Two lines in the data below mark the range: the one with "to HOLDOVER and" and the one with "s.time with lock". Return both, along with every line between them, exactly.

(WORKING DATA begins)

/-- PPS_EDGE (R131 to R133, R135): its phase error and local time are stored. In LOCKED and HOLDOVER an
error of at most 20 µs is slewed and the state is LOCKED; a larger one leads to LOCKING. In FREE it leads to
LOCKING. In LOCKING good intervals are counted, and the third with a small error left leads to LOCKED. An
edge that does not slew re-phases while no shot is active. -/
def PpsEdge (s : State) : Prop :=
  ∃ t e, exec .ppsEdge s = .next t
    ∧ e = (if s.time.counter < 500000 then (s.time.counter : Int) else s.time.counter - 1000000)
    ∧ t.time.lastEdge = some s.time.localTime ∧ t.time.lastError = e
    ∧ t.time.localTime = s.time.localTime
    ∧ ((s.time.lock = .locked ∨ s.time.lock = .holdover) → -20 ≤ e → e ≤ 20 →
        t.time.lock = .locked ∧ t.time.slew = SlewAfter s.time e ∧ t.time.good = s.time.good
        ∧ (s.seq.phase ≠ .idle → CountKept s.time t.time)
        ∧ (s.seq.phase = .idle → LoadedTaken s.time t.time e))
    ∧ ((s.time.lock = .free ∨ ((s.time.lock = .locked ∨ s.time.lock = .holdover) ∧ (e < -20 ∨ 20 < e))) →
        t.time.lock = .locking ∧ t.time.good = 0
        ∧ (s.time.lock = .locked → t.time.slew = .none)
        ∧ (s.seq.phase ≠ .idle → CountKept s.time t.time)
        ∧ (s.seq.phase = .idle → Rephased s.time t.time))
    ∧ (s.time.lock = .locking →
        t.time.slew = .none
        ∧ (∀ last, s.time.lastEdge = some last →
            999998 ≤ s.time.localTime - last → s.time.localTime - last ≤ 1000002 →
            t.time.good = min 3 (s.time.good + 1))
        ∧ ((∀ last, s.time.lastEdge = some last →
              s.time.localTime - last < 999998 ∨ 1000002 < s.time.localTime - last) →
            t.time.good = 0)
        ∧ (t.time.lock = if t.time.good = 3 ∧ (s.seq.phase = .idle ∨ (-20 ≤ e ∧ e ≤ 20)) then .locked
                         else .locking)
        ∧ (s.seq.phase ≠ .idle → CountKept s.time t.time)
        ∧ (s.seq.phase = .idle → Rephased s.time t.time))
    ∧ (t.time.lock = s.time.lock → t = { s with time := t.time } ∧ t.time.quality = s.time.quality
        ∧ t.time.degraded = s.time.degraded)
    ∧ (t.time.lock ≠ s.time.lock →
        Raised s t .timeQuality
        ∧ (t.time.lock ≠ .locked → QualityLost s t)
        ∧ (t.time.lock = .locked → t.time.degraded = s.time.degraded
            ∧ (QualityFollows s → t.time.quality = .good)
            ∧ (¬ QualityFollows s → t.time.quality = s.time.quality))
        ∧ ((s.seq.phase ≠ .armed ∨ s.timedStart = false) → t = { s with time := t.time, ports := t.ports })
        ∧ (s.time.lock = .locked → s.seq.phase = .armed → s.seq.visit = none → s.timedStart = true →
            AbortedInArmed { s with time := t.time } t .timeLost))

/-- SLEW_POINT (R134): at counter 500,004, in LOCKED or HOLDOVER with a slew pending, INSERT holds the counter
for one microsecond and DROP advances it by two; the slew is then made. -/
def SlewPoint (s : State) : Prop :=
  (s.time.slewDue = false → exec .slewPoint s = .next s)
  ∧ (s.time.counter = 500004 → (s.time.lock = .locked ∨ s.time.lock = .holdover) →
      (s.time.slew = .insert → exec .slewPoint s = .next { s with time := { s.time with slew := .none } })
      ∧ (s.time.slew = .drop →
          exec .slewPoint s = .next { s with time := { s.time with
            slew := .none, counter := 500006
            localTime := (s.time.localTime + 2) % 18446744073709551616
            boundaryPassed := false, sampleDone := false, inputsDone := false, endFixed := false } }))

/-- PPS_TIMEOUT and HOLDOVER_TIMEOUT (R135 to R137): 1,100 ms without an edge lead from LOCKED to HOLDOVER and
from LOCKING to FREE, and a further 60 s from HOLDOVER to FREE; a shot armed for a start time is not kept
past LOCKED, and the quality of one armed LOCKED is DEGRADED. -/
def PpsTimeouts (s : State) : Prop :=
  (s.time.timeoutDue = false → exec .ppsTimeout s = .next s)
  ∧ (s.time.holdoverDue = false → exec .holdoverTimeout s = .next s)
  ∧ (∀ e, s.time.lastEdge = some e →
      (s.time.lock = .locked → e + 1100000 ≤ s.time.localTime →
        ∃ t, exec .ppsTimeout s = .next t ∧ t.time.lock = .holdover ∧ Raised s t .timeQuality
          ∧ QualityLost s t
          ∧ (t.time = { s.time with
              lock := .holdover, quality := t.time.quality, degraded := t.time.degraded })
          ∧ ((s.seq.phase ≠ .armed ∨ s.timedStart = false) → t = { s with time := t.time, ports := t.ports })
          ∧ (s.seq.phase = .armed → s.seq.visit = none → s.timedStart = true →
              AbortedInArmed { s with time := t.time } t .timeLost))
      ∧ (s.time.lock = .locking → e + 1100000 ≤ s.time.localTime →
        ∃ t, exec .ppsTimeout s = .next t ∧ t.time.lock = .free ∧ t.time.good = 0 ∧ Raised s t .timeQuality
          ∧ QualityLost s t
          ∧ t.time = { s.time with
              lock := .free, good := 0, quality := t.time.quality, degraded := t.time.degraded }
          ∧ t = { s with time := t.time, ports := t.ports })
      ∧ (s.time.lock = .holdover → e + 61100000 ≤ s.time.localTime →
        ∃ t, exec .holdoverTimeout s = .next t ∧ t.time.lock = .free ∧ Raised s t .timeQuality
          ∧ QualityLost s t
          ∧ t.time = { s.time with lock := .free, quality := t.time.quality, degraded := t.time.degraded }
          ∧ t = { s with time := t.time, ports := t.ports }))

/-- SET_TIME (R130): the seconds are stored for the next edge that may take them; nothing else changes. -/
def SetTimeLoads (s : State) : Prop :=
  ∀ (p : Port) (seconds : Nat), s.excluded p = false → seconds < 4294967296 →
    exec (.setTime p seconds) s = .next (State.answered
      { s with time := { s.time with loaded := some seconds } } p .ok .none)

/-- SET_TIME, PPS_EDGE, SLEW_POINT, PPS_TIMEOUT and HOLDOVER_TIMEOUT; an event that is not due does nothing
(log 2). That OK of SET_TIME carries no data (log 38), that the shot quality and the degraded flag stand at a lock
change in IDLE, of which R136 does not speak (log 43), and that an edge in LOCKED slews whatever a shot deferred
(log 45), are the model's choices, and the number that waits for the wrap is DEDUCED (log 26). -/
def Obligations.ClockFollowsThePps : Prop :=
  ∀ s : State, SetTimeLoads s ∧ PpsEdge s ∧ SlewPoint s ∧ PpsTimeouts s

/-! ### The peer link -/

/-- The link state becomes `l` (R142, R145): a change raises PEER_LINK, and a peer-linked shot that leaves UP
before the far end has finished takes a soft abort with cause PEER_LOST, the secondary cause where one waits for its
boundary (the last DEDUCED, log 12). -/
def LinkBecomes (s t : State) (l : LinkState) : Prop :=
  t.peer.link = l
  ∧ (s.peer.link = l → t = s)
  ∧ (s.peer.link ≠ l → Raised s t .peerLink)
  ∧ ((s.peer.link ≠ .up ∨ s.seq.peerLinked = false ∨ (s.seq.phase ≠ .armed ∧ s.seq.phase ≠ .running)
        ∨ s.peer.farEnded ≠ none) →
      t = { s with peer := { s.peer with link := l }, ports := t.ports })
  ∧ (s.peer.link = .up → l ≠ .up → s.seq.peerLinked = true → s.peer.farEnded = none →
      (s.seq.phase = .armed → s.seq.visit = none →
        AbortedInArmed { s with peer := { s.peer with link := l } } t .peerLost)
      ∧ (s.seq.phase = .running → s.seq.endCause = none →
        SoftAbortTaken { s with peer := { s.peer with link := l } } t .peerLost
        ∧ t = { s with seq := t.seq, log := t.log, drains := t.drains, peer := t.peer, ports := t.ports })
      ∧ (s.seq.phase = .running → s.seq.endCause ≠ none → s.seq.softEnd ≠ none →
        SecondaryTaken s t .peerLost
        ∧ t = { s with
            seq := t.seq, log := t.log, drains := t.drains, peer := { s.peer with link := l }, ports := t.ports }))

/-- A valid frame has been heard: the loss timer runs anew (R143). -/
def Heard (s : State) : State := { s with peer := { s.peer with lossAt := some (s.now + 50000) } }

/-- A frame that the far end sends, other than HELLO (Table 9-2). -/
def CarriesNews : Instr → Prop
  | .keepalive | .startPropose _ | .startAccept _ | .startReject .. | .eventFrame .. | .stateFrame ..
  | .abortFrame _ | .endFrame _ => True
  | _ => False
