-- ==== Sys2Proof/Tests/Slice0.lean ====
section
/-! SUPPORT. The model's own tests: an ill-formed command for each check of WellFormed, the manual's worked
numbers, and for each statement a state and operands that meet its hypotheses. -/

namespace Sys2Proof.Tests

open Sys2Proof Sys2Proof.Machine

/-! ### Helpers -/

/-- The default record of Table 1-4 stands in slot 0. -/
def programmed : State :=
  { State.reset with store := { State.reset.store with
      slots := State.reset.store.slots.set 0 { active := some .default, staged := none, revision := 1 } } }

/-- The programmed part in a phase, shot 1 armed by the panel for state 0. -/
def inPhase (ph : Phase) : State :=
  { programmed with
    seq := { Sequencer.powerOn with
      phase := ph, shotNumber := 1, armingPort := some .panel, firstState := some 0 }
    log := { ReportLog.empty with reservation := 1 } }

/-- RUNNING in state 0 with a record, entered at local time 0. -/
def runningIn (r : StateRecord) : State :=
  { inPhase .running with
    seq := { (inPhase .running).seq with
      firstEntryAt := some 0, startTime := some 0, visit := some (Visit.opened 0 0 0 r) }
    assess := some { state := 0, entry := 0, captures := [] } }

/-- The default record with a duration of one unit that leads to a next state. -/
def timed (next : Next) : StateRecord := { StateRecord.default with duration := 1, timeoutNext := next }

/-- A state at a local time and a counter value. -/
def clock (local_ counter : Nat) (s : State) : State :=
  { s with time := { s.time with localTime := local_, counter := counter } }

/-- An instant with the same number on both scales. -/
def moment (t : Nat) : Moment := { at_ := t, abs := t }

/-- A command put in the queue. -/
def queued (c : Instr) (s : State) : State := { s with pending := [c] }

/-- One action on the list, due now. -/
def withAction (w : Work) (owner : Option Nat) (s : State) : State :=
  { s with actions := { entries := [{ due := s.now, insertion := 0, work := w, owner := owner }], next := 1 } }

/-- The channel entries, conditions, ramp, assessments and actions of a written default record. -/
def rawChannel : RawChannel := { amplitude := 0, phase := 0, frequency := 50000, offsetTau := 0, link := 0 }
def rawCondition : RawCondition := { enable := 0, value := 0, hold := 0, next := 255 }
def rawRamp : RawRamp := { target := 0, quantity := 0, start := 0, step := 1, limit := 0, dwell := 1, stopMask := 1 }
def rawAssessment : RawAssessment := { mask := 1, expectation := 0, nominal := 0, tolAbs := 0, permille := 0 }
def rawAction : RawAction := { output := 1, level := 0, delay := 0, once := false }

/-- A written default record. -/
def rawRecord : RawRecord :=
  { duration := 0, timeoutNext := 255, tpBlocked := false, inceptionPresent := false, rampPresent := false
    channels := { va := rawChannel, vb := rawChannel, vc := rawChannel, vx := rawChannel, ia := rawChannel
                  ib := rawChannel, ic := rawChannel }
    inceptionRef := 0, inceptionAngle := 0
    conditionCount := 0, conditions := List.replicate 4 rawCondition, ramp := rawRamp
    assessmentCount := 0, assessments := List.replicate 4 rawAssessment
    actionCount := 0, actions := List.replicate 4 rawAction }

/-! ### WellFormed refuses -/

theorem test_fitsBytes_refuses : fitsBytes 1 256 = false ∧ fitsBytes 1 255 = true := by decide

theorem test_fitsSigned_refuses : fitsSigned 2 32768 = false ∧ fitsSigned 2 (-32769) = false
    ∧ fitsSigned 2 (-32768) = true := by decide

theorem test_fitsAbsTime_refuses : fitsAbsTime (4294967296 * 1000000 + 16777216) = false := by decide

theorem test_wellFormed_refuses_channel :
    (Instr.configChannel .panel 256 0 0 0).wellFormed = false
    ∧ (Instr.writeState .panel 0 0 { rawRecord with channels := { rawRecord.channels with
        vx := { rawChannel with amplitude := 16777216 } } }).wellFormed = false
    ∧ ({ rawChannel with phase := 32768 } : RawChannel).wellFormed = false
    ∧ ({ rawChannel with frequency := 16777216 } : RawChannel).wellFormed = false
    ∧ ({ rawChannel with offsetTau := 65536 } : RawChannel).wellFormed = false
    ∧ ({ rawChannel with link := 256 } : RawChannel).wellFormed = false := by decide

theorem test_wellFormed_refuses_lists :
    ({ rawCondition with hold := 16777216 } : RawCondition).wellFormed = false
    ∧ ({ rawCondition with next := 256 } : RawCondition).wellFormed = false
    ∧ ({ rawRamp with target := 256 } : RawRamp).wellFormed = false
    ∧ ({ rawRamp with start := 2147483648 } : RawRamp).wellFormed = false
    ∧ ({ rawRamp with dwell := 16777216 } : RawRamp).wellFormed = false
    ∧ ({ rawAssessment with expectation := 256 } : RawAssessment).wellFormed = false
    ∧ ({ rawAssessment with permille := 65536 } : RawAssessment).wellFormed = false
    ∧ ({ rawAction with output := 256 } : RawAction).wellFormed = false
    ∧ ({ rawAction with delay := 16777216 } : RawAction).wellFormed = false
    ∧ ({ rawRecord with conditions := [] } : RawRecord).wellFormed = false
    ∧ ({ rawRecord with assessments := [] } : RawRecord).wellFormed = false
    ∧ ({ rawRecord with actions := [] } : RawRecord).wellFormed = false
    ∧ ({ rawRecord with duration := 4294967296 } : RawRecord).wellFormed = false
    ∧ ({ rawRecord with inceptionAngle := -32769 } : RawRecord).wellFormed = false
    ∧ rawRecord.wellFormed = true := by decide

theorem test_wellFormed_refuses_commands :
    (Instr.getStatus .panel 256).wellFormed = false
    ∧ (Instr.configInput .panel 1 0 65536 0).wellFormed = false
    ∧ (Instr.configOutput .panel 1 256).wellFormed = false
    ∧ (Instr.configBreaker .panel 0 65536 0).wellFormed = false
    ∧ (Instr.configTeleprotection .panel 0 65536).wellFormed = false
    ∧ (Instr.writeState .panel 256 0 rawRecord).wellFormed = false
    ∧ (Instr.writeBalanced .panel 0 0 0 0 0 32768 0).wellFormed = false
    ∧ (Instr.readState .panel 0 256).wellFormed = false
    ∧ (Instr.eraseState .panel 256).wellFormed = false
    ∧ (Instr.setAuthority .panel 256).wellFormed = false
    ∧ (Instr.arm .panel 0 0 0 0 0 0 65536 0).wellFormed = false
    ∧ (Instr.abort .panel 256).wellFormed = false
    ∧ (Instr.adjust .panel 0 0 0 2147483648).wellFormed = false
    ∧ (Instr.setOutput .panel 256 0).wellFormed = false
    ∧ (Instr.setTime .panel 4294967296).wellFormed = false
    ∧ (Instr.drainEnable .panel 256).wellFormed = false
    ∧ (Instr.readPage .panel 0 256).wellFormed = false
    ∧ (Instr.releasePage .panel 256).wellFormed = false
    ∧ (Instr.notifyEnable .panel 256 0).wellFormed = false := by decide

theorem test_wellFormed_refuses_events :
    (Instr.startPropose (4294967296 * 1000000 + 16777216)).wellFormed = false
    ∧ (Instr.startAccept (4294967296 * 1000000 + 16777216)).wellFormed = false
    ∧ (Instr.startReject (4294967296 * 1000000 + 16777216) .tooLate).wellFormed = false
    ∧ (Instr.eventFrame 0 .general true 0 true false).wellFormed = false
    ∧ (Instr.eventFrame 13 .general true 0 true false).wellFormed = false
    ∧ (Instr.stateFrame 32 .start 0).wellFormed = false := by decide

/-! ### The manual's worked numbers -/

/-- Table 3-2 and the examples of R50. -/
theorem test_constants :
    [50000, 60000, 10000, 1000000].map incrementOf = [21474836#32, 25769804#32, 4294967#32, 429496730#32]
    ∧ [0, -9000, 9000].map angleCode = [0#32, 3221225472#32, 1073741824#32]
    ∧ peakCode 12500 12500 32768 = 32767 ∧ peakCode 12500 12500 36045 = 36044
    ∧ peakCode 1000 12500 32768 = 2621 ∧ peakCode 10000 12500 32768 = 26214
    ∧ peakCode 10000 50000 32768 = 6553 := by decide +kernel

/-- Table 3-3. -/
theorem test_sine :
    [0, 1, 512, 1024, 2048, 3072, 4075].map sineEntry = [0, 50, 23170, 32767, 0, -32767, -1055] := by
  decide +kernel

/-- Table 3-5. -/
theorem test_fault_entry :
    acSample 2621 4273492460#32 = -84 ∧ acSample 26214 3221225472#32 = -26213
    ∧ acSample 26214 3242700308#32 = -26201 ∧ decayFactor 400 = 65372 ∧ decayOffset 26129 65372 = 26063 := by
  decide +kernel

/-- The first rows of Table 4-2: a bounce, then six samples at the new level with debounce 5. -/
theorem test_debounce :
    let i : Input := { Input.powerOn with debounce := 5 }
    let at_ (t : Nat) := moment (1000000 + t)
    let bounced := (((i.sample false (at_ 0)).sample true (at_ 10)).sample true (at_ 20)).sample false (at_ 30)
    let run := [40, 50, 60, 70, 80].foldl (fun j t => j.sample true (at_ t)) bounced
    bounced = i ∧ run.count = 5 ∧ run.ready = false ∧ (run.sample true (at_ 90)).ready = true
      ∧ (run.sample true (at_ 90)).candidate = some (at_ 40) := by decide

(WORKING DATA ends)

■ RESPONSE BELOW:
/-- PPS_TIMEOUT and HOLDOVER_TIMEOUT (R135 to R137): 1,100 ms without an edge lead from LOCKED to HOLDOVER and
from LOCKING to FREE, and a further 60 s from HOLDOVER to FREE; a shot armed for a start time is not kept
past LOCKED, and the quality of one armed LOCKED is DEGRADED. -/
def PpsTimeouts (s : State) : Prop :=
  (s.time.timeoutDue = false → exec .ppsTimeout s = .next s)
  ∧ (s.time.holdoverDue = false → exec .holdoverTimeout s = .next s)
  ∧ (∀ e, s.time.lastEdge = some e →
      (s.time.lock = .locked → e + 1100000 ≤ s.time.localTime →
        ∃ t, exec .ppsTimeout s = .next t ∧ t.time.lock = .holdover ∧ Raised s t .timeQuality
          ∧ QualityLost s t
          ∧ (t.time = { s.time with
              lock := .holdover, quality := t.time.quality, degraded := t.time.degraded })
          ∧ ((s.seq.phase ≠ .armed ∨ s.timedStart = false) → t = { s with time := t.time, ports := t.ports })
          ∧ (s.seq.phase = .armed → s.seq.visit = none → s.timedStart = true →
              AbortedInArmed { s with time := t.time } t .timeLost))
      ∧ (s.time.lock = .locking → e + 1100000 ≤ s.time.localTime →
        ∃ t, exec .ppsTimeout s = .next t ∧ t.time.lock = .free ∧ t.time.good = 0 ∧ Raised s t .timeQuality
          ∧ QualityLost s t
          ∧ t.time = { s.time with
              lock := .free, good := 0, quality := t.time.quality, degraded := t.time.degraded }
          ∧ t = { s with time := t.time, ports := t.ports })
      ∧ (s.time.lock = .holdover → e + 61100000 ≤ s.time.localTime →
        ∃ t, exec .holdoverTimeout s = .next t ∧ t.time.lock = .free ∧ Raised s t .timeQuality
          ∧ QualityLost s t
          ∧ t.time = { s.time with lock := .free, quality := t.time.quality, degraded := t.time.degraded }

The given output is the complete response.